Preview step summarising all configuration sections: Connector, Ingestion, Processing, Storage

  • You are now on the Preview step (Step 5).
  • This screen summarises all configurations made across the previous steps.
  • Expand each section (Connector, Ingestion, Processing, Storage) by clicking on it to verify the details.
  • If you need to make changes, use the Back button or click the step number in the stepper at the top.

Save Dataset confirmation dialog asking "Are you sure you want to save the dataset?"

  • Click the Save Dataset button at the bottom right of the Preview page.
  • A confirmation dialog will appear — click Agree to confirm.

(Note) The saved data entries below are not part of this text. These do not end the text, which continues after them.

/-! ### Events of memory -/

def issued (s : State) : State := arg { src := lane0 s } (s |> partsOf fun p => { p with st := .issued, accepted := false })
def unmapped (s : State) : State := { s with xlat := { s.xlat with lev1 := [] } }
def walks (s : State) (r : LaneReq) (ok : Bool) : Bool :=
  match s.walk s.arg.flag r.p.ia with | .ok _ => ok | .error _ => !ok
theorem witness_MemoryPath_walk : hasLane (issued loading) (fun r => r.w.life != .killed && r.p.st == .issued && r.a.kind == .load &&
    ((issued loading).l2? (r.p.ia / 128)).isNone && walks (issued loading) r true) = true := by decide
theorem witness_MemoryPath_fault : hasLane (issued (onePart (unmapped storing))) (fun r => r.p.st == .issued && r.a.kind == .store &&
    ((issued (onePart (unmapped storing))).l2? (r.p.ia / 128)).isNone && walks (issued (onePart (unmapped storing))) r false && decide (r.a.parts = [r.p]) && !r.a.recorded && !r.a.replay && r.p.lane < 64) = true := by decide
def walked (s : State) : State := arg { src := lane0 s } (s |> partsOf fun p => { p with st := .walked })
theorem witness_MemoryPath_accept : hasLane (walked loading) (fun r => r.p.st == .walked && r.w.life != .killed) = true := by decide
theorem witness_MemoryPath_fill : hasLane (walked loading) (fun r => r.p.st == .walked && r.a.kind == .load && (walked loading).lineFree r.p.ia && !r.afterWrites && !r.afterReads && (walked loading).maySend r.p.ia 0 && (walked loading).mayRead (some r.l.dom) r.p.ia r.p.size 0 r.a.acq && r.g.frags.all (fun x => x.2.st == .ready) &&
    ((walked loading).errorAt (some r.l.dom) r.p.ia).isNone && !(walked loading).isolatedAt r.p.ia && !(walked loading).cutOff (some r.l.dom) r.p.ia r.p.size r.a.acq &&
    region r.p.ia == .hbm && !r.a.acq && cleanB (walked loading)) = true := by decide
theorem witness_MemoryPath_write : hasLane (walked storing) (fun r => r.p.st == .walked && r.a.kind == .store && !r.afterOthers && r.g.frags.all (fun x => x.2.st == .ready) &&
    ((walked storing).home (r.p.ia / 128)).owner.isNone && ((walked storing).errorAt (some r.l.dom) r.p.ia).isNone && region r.p.ia == .hbm && cleanB (walked storing)) = true := by decide
def stored : State := arg { src := lane0 storing } (onePart storing |> partsOf fun p => { p with st := .served, accepted := true, w := 77 })
theorem witness_MemoryPath_acknowledge : hasLane stored (fun r => r.p.st == .served && r.a.kind == .store && r.p.accepted && decide (r.a.parts = [r.p])) = true := by decide
def gathering : State := arg { core := 0 } (atTime 200 (stepOf (exec (.ldx { d := 14, a := 2, b := 12 }) mm)))
theorem witness_MemoryPath_window : ((gathering.core 0).window.length == 1 && decide ((gathering.core 0).windowAt + 32 ≤ gathering.cyc)) = true := by decide
def returning (f : Part → Part) : State := arg { wg := 2, grp := 0, acc := lastAcc loading } (loading |> partsOf fun p => f { p with st := .served, accepted := true })
def returns (s : State) (p : Launch → Access → Bool) : Bool := hasGroup s fun w g l => w.life != .killed && match g.accs.find? (fun a => a.id == s.arg.acc) with
  | some a => a.kind == .load && a.parts.all (fun p => p.accepted && p.st == .served) && p l a
  | none => false
theorem witness_MemoryPath_return : returns (returning id) (fun _ a => a.parts.all (fun p => !p.bad) && a.dest.any fun d => !d.scal && decide (d.num + d.n ≤ 128)) = true ∧
    returns (returning fun p => { p with bad := p.lane == 5 }) (fun l a => a.parts.any (·.bad) && !l.cont && !l.redn) = true := by decide

def atomicS : State := stepOf (exec (.atom { sub := 3, d := 14, a := 2, b := 12, c := 4, md := 0 }) mm)
def queuedAt (s : State) (w : Nat) : State :=
  { arg { line := 2, src := lane0 s } (s |> partsOf fun p => { p with st := .queued, w }) with homes := [(2, { h := w, queue := [{ src := lane0 s, w }] })] }
def applies (s : State) (p : Req → LaneReq → Bool → Bool) : Bool := match (s.home s.arg.line).queue with
  | r :: _ => (s.home s.arg.line).owner.isNone && (match s.lane? r.src with | some q => p r q (decide (s.homeNow (s.srcDom r.src) (128 * s.arg.line) < r.w)) | none => false)
  | [] => false
/-- The sector of the atomic's lane 0 is poisoned. -/
def poisonedAtomic : State := let s := queuedAt atomicS 0; { s with bad := [16] }
theorem witness_WritesApply : applies (queuedAt storing 5) (fun _ q early => early && q.a.kind == .store) = true ∧
    applies (queuedAt storing 0) (fun _ q early => !early && q.a.kind == .store && q.p.st == .queued) = true ∧
    applies (queuedAt atomicS 0) (fun _ q early => !early && (match q.a.kind with | .atomic _ ty _ _ => !(queuedAt atomicS 0).badIA q.p.ia (atomBytes ty) && !(queuedAt atomicS 0).spoilt (lane0 atomicS) | _ => false) &&
      (match (queuedAt atomicS 0).arg.comb with | .leaf _ => true | _ => false)) = true ∧
    applies poisonedAtomic (fun r q early => !early && (match q.a.kind with | .atomic _ _ ret _ => ret | _ => false) && poisonedAtomic.spoilt r.src &&
      (match poisonedAtomic.arg.comb with | .leaf _ => true | _ => false)) = true := by decide

/-! ### Faults and translation -/

def frozen (s : State) : State := { s with dbg := { s.dbg with en := true, frozen := true } }
/-- A load parked on a fault of reason 1 in every part, with a replay command given or not. -/
def faulted (replay : Bool) : State := arg { src := lane0 loading, ia := 0, flag := true } (onePart loading |> partsOf (fun p => { p with st := .faulted 1 }) |>
  inGroup fun g => { g with accs := g.accs.map fun a => { a with replay, recorded := replay }, frags := g.frags.map fun x => (x.1, { x.2 with st := .parked (lastAcc loading) }) })
theorem witness_FaultResolution_commands : (frozen few).dbg.frozen = true ∧ few.serviceRuns = true ∧ (faulted false).dbg.frozen = false ∧ hasGroup (faulted false) (fun w g _ =>
    w.life != .killed && g.accs.any fun a => a.parts.any fun p => p.st == .faulted 1 && inSpan 0 true p.ia) = true := by decide
theorem witness_FaultResolution_resend : hasLane (faulted true) (fun r => r.a.replay && r.a.recorded && cleanB (faulted true) && r.p.st == .faulted 1 && r.a.kind == .load && decide (r.a.parts = [r.p]) &&
    r.g.frags.all fun x => x.2.st == .parked r.a.id) = true := by decide
def poisonTier : State := arg { src := lane0 loading, reason := 2 } (loading |> partsOf fun p => { p with ia := 2 ^ 50 })
theorem witness_FaultResolution_error : hasLane poisonTier (fun r => r.p.unanswered && r.w.life != .killed && poisonTier.reasonFits (some r.l.dom) r.p.ia 2) = true := by decide
/-- The service firmware may write everywhere; each stack reserves 2 MiB, that of stack 0 at PA 0x8000; entry 1 of level 1
points to a block there. -/
def mapping (level : Nat) : State := { arg { ia := 0x250000, level, v := 0x300003 } mm with
  xlat := { mm.xlat with lev1 := [(0, 3), (1, 0x8001)], cache := [(2, 0x25, 7), (2, 0x26, 8)], invals := [(0x250000, false)] }
  dev := { mm.dev with windows := [(0, 0), (1, BitVec.ofNat 64 (2 ^ 40)), (2, 2)], rsvsz := 1, reserved := [0x8000] } }
/-- Entry 3 of a block at PA 0x9000 that nothing points to yet. -/
def building : State := let s := mapping 2; { s with arg := { s.arg with flag2 := true, off := 0x9018 } }
theorem witness_TranslationChanges : (mapping 1).regionAt (mapping 1).arg.ia = .hbm ∧ (mapping 1).serviceRuns = true ∧ (mapping 2).serviceRuns = true ∧ building.serviceRuns = true ∧ (mapping 1).arg.level = 1 ∧ (mapping 2).arg.level = 2 ∧
    (Map.look 0 (mapping 2).xlat.lev1 (0x250000 / 2 ^ 21)).getLsbD 0 = true ∧ (Map.look 0 (mapping 2).xlat.lev1 (0x250000 / 2 ^ 21)).getLsbD 1 = false ∧
    (mapping 1).tablesOpen = true ∧ (mapping 1).mapsReserved 1 0x300003 = false ∧ (mapping 2).mapsReserved 2 0x300003 = false ∧
    (0x250000, false) ∈ (mapping 1).xlat.invals ∧ (mapping 1).pinned 0x250000 false = false ∧ (mapping 1).inFlight 0x250000 false = false := by decide
theorem witness_TranslationChanges_blocks : (match (mapping 2).reservedIa (entryAddr (Map.look 0 (mapping 2).xlat.lev1 1) + 8 * 5) with
      | some y => (mapping 2).windowed 1 y 8 | none => false) = true ∧
    (match building.reservedIa 0x9018 with | some y => building.windowed 1 y 8 | none => false) = true ∧ building.arg.off % 8 = 0 ∧ building.arg.level = 2 ∧
    building.regionAt building.arg.ia = .hbm ∧ building.mapsReserved 2 0x300003 = false := by decide
def pinning : State := { (mapping 1 |> inGroup fun g => { g with pins := [0x25] }) with xlat := { (mapping 1).xlat with pinned := [(0x25, 1, 0)] } }
def reserving : State := { mapping 1 with dev := { (mapping 1).dev with rsvsz := 1, reserved := [0x200000] } }
theorem witness_TranslationChanges_waits : (0x250000, false) ∈ pinning.xlat.invals ∧ pinning.pinned 0x250000 false = true ∧
    ({ mapping 1 with homes := [(0x250000 / 128, { queue := [{ src := lane0 mm, w := 5 }] })] } : State).inFlight 0x250000 false = true ∧
    reserving.regionAt 0x250000 = .hbm ∧ reserving.mapsReserved 1 0x300003 = true := by decide
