-- ==== Sys2Proof/Machine/Slots.lean ====
section
/-! DEFINITION. A channel's three slot records: frame-number order (R2), what a channel holds READY or shows (R88), and
the slot transitions of R68 that Capture, the Barrier and the modes make. -/

namespace Sys2Proof.Machine

/-- R2: `n` is newer than `m`. -/
def newer (n m : Word32) : Bool := decide (n ≠ m) && decide ((n - m).toNat < 2 ^ 31)

/-- R2: `n` is newer than or equal to `m`. -/
def newerEq (n m : Word32) : Bool := decide (n = m) || newer n m

/-- R2: the newest of a list of frame numbers: a later member takes the place of an earlier one only when it is newer. For
numbers that do not lie in one half of the number circle R2's order names no newest; which member the order of the list
then picks is the model's choice (notes/assumptions/33.md). -/
def newestOf : List Word32 → Option Word32
  | [] => none
  | n :: rest =>
    match newestOf rest with
    | some m => some (if newer m n then m else n)
    | none => some n

/-- R2: the oldest of a list of frame numbers: an earlier member gives way to a later one only when it is newer than it.
For numbers that do not lie in one half of the number circle the pick is the model's choice (notes/assumptions/33.md). -/
def oldestOf : List Word32 → Option Word32
  | [] => none
  | n :: rest =>
    match oldestOf rest with
    | some m => some (if newer n m then m else n)
    | none => some n

/-- The frame number of a READY slot. -/
def SlotRec.ready? : SlotRec → Option Word32
  | .ready n _ _ => some n
  | _ => none

/-- R88: the frame number of an unmarked SHOWING slot. -/
def SlotRec.shown? : SlotRec → Option Word32
  | .showing n _ _ false => some n
  | _ => none

/-- The slot is SHOWING. -/
def SlotRec.isShowing : SlotRec → Bool
  | .showing _ _ _ _ => true
  | _ => false

/-- R77: the slot is SHOWING and carries the resync mark. -/
def SlotRec.isMarked : SlotRec → Bool
  | .showing _ _ _ true => true
  | _ => false

/-- The slot is FILLING. -/
def SlotRec.isFilling : SlotRec → Bool
  | .filling _ _ _ _ => true
  | _ => false

/-- Change every slot record of a channel by its index. -/
def Slots.each (f : SlotIx → SlotRec → SlotRec) (v : Slots) : Slots := Vector.ofFn fun i : SlotIx => f i v[i]

/-- The first slot index that a test accepts. -/
def Slots.find (p : SlotRec → Bool) (v : Slots) : Option SlotIx := (List.finRange 3).find? fun i => p v[i]

/-- The frame numbers a channel holds READY. -/
def Slots.readyFrames (v : Slots) : List Word32 := v.toList.filterMap SlotRec.ready?

/-- R88: the channel holds `n` READY. -/
def Slots.holdsReady (v : Slots) (n : Word32) : Bool := decide (n ∈ v.readyFrames)

/-- R88: the channel's shown frame. -/
def Slots.shown (v : Slots) : Option Word32 := v.toList.findSome? SlotRec.shown?

/-- The channel has a SHOWING slot. -/
def Slots.hasShowing (v : Slots) : Bool := v.toList.any SlotRec.isShowing

/-- R90: the channel's SHOWING slot carries the resync mark. -/
def Slots.marked (v : Slots) : Bool := v.toList.any SlotRec.isMarked

/-- The index of the slot that holds `n` READY. -/
def Slots.readyIx (v : Slots) (n : Word32) : Option SlotIx := v.find fun r => decide (r.ready? = some n)

/-- R82, R91: READY `n` becomes SHOWING, the slot that was SHOWING is freed, and READY slots for which `drop` says so
are freed. -/
def Slots.show (drop : Word32 → Bool) (n : Word32) (v : Slots) : Slots :=
  match v.readyIx n with
  | none => v
  | some ix =>
    v.each fun i r =>
      match r with
      | .ready m w h => if i = ix then .showing m w h false else if drop m then .free else r
      | .showing _ _ _ _ => .free
      | _ => r

/-- R91, R94: `n` is shown, and READY slots holding an older frame are freed. -/
def Slots.swapTo (n : Word32) (v : Slots) : Slots := v.show (fun m => newer n m) n

/-- R95: `n` is shown, and every other READY slot is freed. -/
def Slots.runFreeTo (n : Word32) (v : Slots) : Slots := v.show (fun _ => true) n

/-- R109: `n` is adopted: shown, while the other slots stay as they are. -/
def Slots.adopt (n : Word32) (v : Slots) : Slots := v.show (fun _ => false) n

/-- R76, R83: every READY slot is freed. -/
def Slots.freeReady (v : Slots) : Slots :=
  v.each fun _ r => match r with
    | .ready _ _ _ => .free
    | _ => r

/-- R77: the SHOWING slot is marked. -/
def Slots.mark (v : Slots) : Slots :=
  v.each fun _ r => match r with
    | .showing n w h _ => .showing n w h true
    | _ => r

/-- R81: a FILLING slot is freed. -/
def Slots.freeFilling (v : Slots) : Slots :=
  v.each fun _ r => if r.isFilling then .free else r

/-- R82: all slots FREE. -/
def Slots.allFree : Slots := Vector.replicate 3 .free

/-- R75: the newest frame number in a READY slot or in an unmarked SHOWING slot, by slot index where the order of R2 names
none (notes/assumptions/33.md). -/
def Slots.newestHeld (v : Slots) : Option Word32 :=
  newestOf (v.toList.filterMap fun r => r.ready?.orElse fun _ => r.shown?)

/-- R78: the slot that an accepted header claims: the lowest FREE slot, else the READY slot with the oldest frame. -/
def Slots.claimIx (v : Slots) : Option SlotIx :=
  match v.find (fun r => decide (r = .free)) with
  | some i => some i
  | none =>
    match oldestOf v.readyFrames with
    | some n => v.readyIx n
    | none => none

/-- R78: the claimed slot becomes FILLING. -/
def Slots.claim (n : Word32) (w h : Nat) (v : Slots) : Slots :=
  match v.claimIx with
  | some i => v.set i (.filling n w h 0)
  | none => v

end Sys2Proof.Machine
end

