-- ==== Sys2Proof/Machine/Activation.lean ====
section
/-! DEFINITION. The activation of a pending commit (R142 to R145), and the whole frame tick, in the order the rules give
its parts (R55, R97, R109, R114, R142): modes, barrier decision, activation, adoption, output frames. -/

namespace Sys2Proof.Machine

/-- R143: channel `c`'s selector flips, and its newly active record takes the generation `g`. -/
def State.activateRecord (g : Word32) (c : Chan) (s : State) : State :=
  let b := s.stagingBank c
  (s.setRecord b c (Rec.setGen (s.record b c) g)).modStaging fun n => { n with sel := n.sel.set c b }

/-- R143: the set-level selector flips, and the newly active header takes the generation `g`. -/
def State.activateHeader (g : Word32) (s : State) : State :=
  let b := otherBank s.staging.setSel
  (s.setHeader b (Header.setGen (s.header b) g)).modStaging fun n => { n with setSel := b, gen := g }

/-- R83, R144: READY slots are freed when the activation changed W_in or H_in; `before` holds the state before it. -/
def State.rasterChange (before : State) (c : Chan) (s : State) : State :=
  let r := before.activeRecord c
  let r' := s.activeRecord c
  if Rec.wIn r = Rec.wIn r' ∧ Rec.hIn r = Rec.hIn r' then s else s.modSlots c Slots.freeReady

/-- R156: a channel whose active record has been replaced drops its reference and its repair source. -/
def State.dropReference (c : Chan) (s : State) : State :=
  s.modWatch c fun w =>
    { w with
      reference := none
      source := none
      state := if w.state = .fault then .fault else .referencePending }

/-- R156: the Scanner's treatment of an activation under the lock: the channels of the set drop their references, and a
pass over one of them is abandoned for the next pass. -/
def State.scannerActivation (set : ChanSet) (s : State) : State :=
  if s.scanner.lock then
    let s := eachChan State.dropReference set.chans s
    match s.scanner.pass with
    | some p => if p.chan ∈ set.chans then s.nextPass p.chan else s
    | none => s
  else s

/-- R144: the completion of an activated commit. -/
def State.completeCommit (p : PendingCommit) (g : Word32) (s : State) : State :=
  match p.owner with
  | .link k tag => s.complete k tag .success (word32Bytes g)
  | .part => s

/-- R144, R160: Staging goes to COPYBACK, and with it the phase of a repair. -/
def State.startCopyBack (set : ChanSet) (s : State) : State :=
  (s.modStaging fun n => { n with commit := none, copyList := set.chans, state := .copyBack }).modScanner
    fun n => { n with repair := n.repair.map fun r => { r with phase := .copyBack } }

/-- R143, R144: the activation of a commit. -/
def State.activate (p : PendingCommit) (s : State) : State :=
  let g := s.staging.gen + 1
  let cs := p.set.chans
  let t := (eachChan (State.activateRecord g) cs s).activateHeader g
  let t := eachChan (State.rasterChange s) cs t
  let t := t.scannerActivation p.set
  ((t.raise .activated).completeCommit p g).startCopyBack p.set

/-- R142: the activation condition; `swapped` is the Barrier's report (R97). -/
def Activation.met (kind : Activation) (swapped : Option Word32) : Bool :=
  match kind with
  | .nextTick => true
  | .atFrame n =>
    match swapped with
    | some f => newerEq f n
    | none => false

/-- R142: the pending commit is tested at a tick, after the barrier decision. -/
def State.testActivation (swapped : Option Word32) (s : State) : State :=
  match s.staging.state, s.staging.commit with
  | .commitPending, some p => if p.kind.met swapped then s.activate p else s
  | _, _ => s

/-- R55: the tick counter rises by 1, and the tick's time is kept. -/
def State.countTick (s : State) : State :=
  s.modTimebase fun t => { t with tickCount := t.tickCount + 1, lastTick := t.now, lockEdge := none }

/-- The modes of the channels. -/
def State.modes (s : State) : Vector Mode 6 := Vector.ofFn fun c : Chan => s.pipes[c].mode

/-- R55: a frame tick, at the present time. -/
def State.tick (s : State) : State :=
  let old := s.modes
  let s := s.countTick
  let s := s.applyModes s.timebase.tickCount
  let d := s.barrierDecision old
  let s := d.1.testActivation d.2
  (eachChan State.adoption (List.finRange 6) s).frameStarts

end Sys2Proof.Machine
end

All Datasets page showing the newly created dataset with Ready To Publish status and three-dot actions menu

  • You will be redirected to the All Datasets page.
  • Your newly created dataset will appear in the list with the status Ready To Publish.
  • To make the dataset active and ready to receive data, you need to publish it.
  • Click the three-dot menu () on the right side of your dataset row and select Publish.

Dataset being published with a loading indicator

  • A loading indicator will appear while the system processes the publish request.
  • Once published, the dataset status changes to Live and it is ready for data ingestion based on the configured connectors or API endpoints.